08, 20 & 26 September 2005


CRIMINAL LAW — Sentence – Grievous bodily harm with intent – Use of dangerous weapon – Group attack – Guilty plea – Prior conviction for dangerous driving causing death – Unlicensed to drive - Unsatisfactory pre-sentence report – Custodial sentence appropriate


Facts


The accused was charged for intentionally causing grievous bodily harm to another person, contrary to the Criminal Code. The accused used a dangerous weapon, namely a home-made axe in the attack. The attack was unprovoked.


The accused pleaded guilty to the charge.


Held


1. On the guilty plea, the accused was found guilty as charged.
2. Given the seriousness of the commission of the crime and its prevalence, a penalty of a term of imprisonment was justified as a deterence to others.
3. The accused's plea of guilty and payment of monetary compensation to the victim are mitigating circumstances which will reduce the term of imprisonment.


Papua New Guinea cases cited


Allan Peter Utieng v The State (Unreported judgment delivered in Wewak on 23/11/00) SCR 15 of 2000.

The State v Darius Taulo (15/12/00) N2034.

The State v Eddie John Naopa (24/04/03) N2411.

The State v Irox Winston (13/03/03) N2347.

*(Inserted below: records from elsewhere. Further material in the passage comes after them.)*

-- ==== Sys2Proof/Laws/Steady.lean ====
section
/-! SUPPORT. What every operation of the model can do to the state, said once. An `Inv` is a property that the
model's primitive updates keep; each operation keeps every `Inv`. One instance then gives a frame (a field no
command but some changes) or an invariant (a range, an order, a bound). -/

namespace Sys2Proof.Machine

/-- How an operation may change an outlet: what it counts does not rise, its ranges stay, and its window figures
and energy are untouched. -/
def OutletMove (o o' : Outlet) : Prop :=
  o'.weight ≤ o.weight ∧ (o.inRange = true → o'.inRange = true) ∧ o'.energy = o.energy ∧
    o'.residue = o.residue ∧ o'.current = o.current ∧ o'.power = o.power ∧ o'.offset = o.offset

/-- How an operation may change a slot: the strike bound stays. -/
def SlotMove (v v' : Slot) : Prop := v.strikesKept = true → v'.strikesKept = true

/-- How an operation may change the port: PRST_N stands, and a port idle under it stays so. -/
def PortMove (p p' : Port) : Prop :=
  p'.prstLow = p.prstLow ∧ (p.prstLow = true → p.state = .idle → p'.state = .idle)

/-- How an operation may change the link: the presence state, the announcement and the timers of HELLO stand. -/
def LinkMove (l l' : Link) : Prop :=
  l'.presence = l.presence ∧ l'.announce = l.announce ∧ l'.silence = l.silence ∧ l'.nextHello = l.nextHello ∧
    l'.side = l.side

/-- A property that the primitive updates keep. -/
structure Inv where
  /-- the property -/
  holds : State → Prop
  outlet : ∀ s n o, holds s → OutletMove (s.outlet n) o → holds (s.setOutlet n o)
  slot : ∀ s i v, holds s → SlotMove (s.slot i) v → holds (s.setSlot i v)
  context : ∀ s v, holds s → holds { s with contexts := v }
  waitList : ∀ s l, holds s → holds { s with waitList := l }
  gates : ∀ s v, holds s → holds { s with gates := v }
  guards : ∀ s v, holds s → holds { s with guards := v }
  ext : ∀ s v, holds s → holds { s with ext := v }
  work : ∀ s v, holds s → holds { s with work := v }
  link : ∀ s v, holds s → LinkMove s.link v → holds { s with link := v }
  flag : ∀ s f, holds s → holds (s.raiseFlag f)
  attn : ∀ s, holds s → holds s.judgeLine
  dequeue : ∀ s (f : Entry → Bool), holds s → holds { s with queue := s.queue.filter f }
  enqueue : ∀ s e, holds s → s.hasEntry e.outlet = false → e.arrival = s.now →
    holds { s with queue := placeEntry e s.queue }

/-- The state has the property. -/
def Inv.Holds (I : Inv) (s : State) : Prop := I.holds s

namespace Laws

variable {I : Inv}

/-! ### Primitive updates -/

theorem setOutlet_steady {s : State} {n : Nat} {o : Outlet} (h : I.Holds s) (m : OutletMove (s.outlet n) o) :
    I.Holds (s.setOutlet n o) := I.outlet s n o h m

theorem setSlot_steady {s : State} {i : Nat} {v : Slot} (h : I.Holds s) (m : SlotMove (s.slot i) v) :
    I.Holds (s.setSlot i v) := I.slot s i v h m

theorem raiseFlag_steady {s : State} {f : Flag} (h : I.Holds s) : I.Holds (s.raiseFlag f) := I.flag s f h
theorem judgeLine_steady {s : State} (h : I.Holds s) : I.Holds s.judgeLine := I.attn s h
theorem setContext_steady {s : State} {k : Nat} {c : Option Context} (h : I.Holds s) :
    I.Holds (s.setContext k c) := I.context s _ h
theorem modGate_steady {s : State} {b : Nat} {f : Gate → Gate} (h : I.Holds s) : I.Holds (s.modGate b f) :=
  I.gates s _ h
theorem modGuard_steady {s : State} {b : Nat} {f : Guard → Guard} (h : I.Holds s) : I.Holds (s.modGuard b f) :=
  I.guards s _ h
theorem setExtList_steady {s : State} {l : List ShedEntry} (h : I.Holds s) : I.Holds (s.setExtList l) :=
  I.ext s _ h
theorem ext_steady {s : State} {v : ExtShed} (h : I.Holds s) : I.Holds { s with ext := v } := I.ext s _ h
theorem waitList_steady {s : State} {l : List Waiter} (h : I.Holds s) : I.Holds { s with waitList := l } :=
  I.waitList s _ h
theorem work_steady {s : State} {w : Work} (h : I.Holds s) : I.Holds { s with work := w } := I.work s _ h
theorem link_steady {s : State} {l : Link} (h : I.Holds s) (m : LinkMove s.link l) :
    I.Holds { s with link := l } := I.link s _ h m
theorem dequeue_steady {s : State} {f : Entry → Bool} (h : I.Holds s) :
    I.Holds { s with queue := s.queue.filter f } := I.dequeue s f h

/-- A fold of steady operations is steady. -/
theorem foldl_steady {α : Type} {f : State → α → State} (hf : ∀ s a, I.Holds s → I.Holds (f s a)) :
    ∀ (l : List α) (s : State), I.Holds s → I.Holds (l.foldl f s)
  | [], _, h => h
  | a :: l, s, h => foldl_steady hf l (f s a) (hf s a h)

/-! ### Queue, flags and records -/

theorem transmit_steady {s : State} {f : LinkFrame} (h : I.Holds s) : I.Holds (s.transmit f) :=
  link_steady h ⟨rfl, rfl, rfl, rfl, rfl⟩
theorem gateDue_steady {s : State} {b : Nat} (h : I.Holds s) : I.Holds (s.gateDue b) := by
  unfold State.gateDue; split
  · exact h
  · exact work_steady h
theorem listDue_steady {s : State} {b : Nat} (h : I.Holds s) : I.Holds (s.listDue b) := by
  unfold State.listDue; split
  · exact h
  · exact work_steady h

/-- A record whose strikes and strike threshold stand keeps the strike bound. -/
theorem slotMove_load {v : Slot} {l : Load} {c : Nat} (hv : v.load = some l) {l' : Load}
    (h : l.strikesKept = true → l'.strikesKept = true) : SlotMove v { counter := c, load := some l' } := by
  intro k; simp only [Slot.strikesKept, hv] at k ⊢; exact h k

theorem slotMove_none {v : Slot} {c : Nat} : SlotMove v { counter := c, load := none } := fun _ => rfl

theorem setLoad_steady {s : State} {i : Nat} {l l' : Load} (h : I.Holds s) (hl : s.load i = some l)
    (k : l.strikesKept = true → l'.strikesKept = true) : I.Holds (s.setLoad i l') :=
  setSlot_steady h (slotMove_load hl k)

theorem modLoad_steady {s : State} {i : Nat} {f : Load → Load} (h : I.Holds s)
    (k : ∀ l, l.strikesKept = true → (f l).strikesKept = true) : I.Holds (s.modLoad i f) := by
  unfold State.modLoad; split
  · exact setLoad_steady h (by assumption) (k _)
  · exact h

theorem bumpRevision_steady {s : State} {i : Nat} (h : I.Holds s) : I.Holds (s.bumpRevision i) := by
  unfold State.bumpRevision; split
  · rename_i l hl
    exact setSlot_steady h (slotMove_load (l := l) hl id)
  · exact h

theorem notice_steady {s : State} {i : Nat} {k : Notice} (h : I.Holds s) : I.Holds (s.notice i k) := by
  unfold State.notice; split
  · rename_i l hl
    exact raiseFlag_steady (setLoad_steady (l := l) h hl id)
  · exact h

/-- An outlet whose owner, reservation, counts, times and figures stand. -/
theorem outletMove_of {o o' : Outlet} (ho : o'.owner = o.owner) (hr : o'.reservation = o.reservation)
    (hc : o'.closeTime = o.closeTime) (hp : o'.openTime = o.openTime) (hf : o'.faults = o.faults)
    (hn : o'.ops = o.ops) (h1 : o'.energy = o.energy) (h2 : o'.residue = o.residue) (h3 : o'.current = o.current)
    (h4 : o'.power = o.power) (h5 : o'.offset = o.offset) : OutletMove o o' := by
  refine ⟨?_, ?_, h1, h2, h3, h4, h5⟩
  · simp [Outlet.weight, Outlet.owned, Outlet.isFree, ho, hr]
  · intro k; simpa [Outlet.inRange, hc, hp, hf, hn] using k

The State v Isaac Wapuri [1994] PNGLR 271.

The State v Nickson Pari (No.2) (10/01/00) N2033.

The State v Philip Susuve Raepa [1994] PNGLR 459.
The State v. Rueben Irowen (24/05/02) N2239.


Counsel


A Kupmain, for the State.
J Mesa, for the prisoner.


26 September 2005


Kandakasi j. You pleaded guilty to a charge of grievous bodily harm with intent contrary to s315 of the Criminal Code.


The Facts


From the District Court depositions, admitted into evidence with your consent, the relevant facts are straightforward. On Friday 13 May 2005, around midday, a Noel J. Gumbat, the victim of your offence, was walking toward a Kanora's house. At that point, you with a group of boys called him out and invited him to the Boram Beach, in front of Luke Club. The victim obliged and when he got there, you started to attack him so suddenly with a home made metal axe several times on his head.


Another young man amongst your group also attacked the victim with a piece of wood, which had nails on it. The others started to kick, punch and steal from the victim about K20.00 and other personal properties he had with him. He managed to successfully free himself from you and the rest of the members of your group and run away into the safety of his house. From there, the victim's parents and relatives found him in blood from your beating him. They therefore, rushed him to the hospital, where he was appropriately treated and discharged. A medical report dated 17 May 2005, confirms the victim sustaining injuries to his scalp, described as a 10 – 20 cm laceration and a 1 x 1 cm cut on his hand. He appears to have recovered well with no disability.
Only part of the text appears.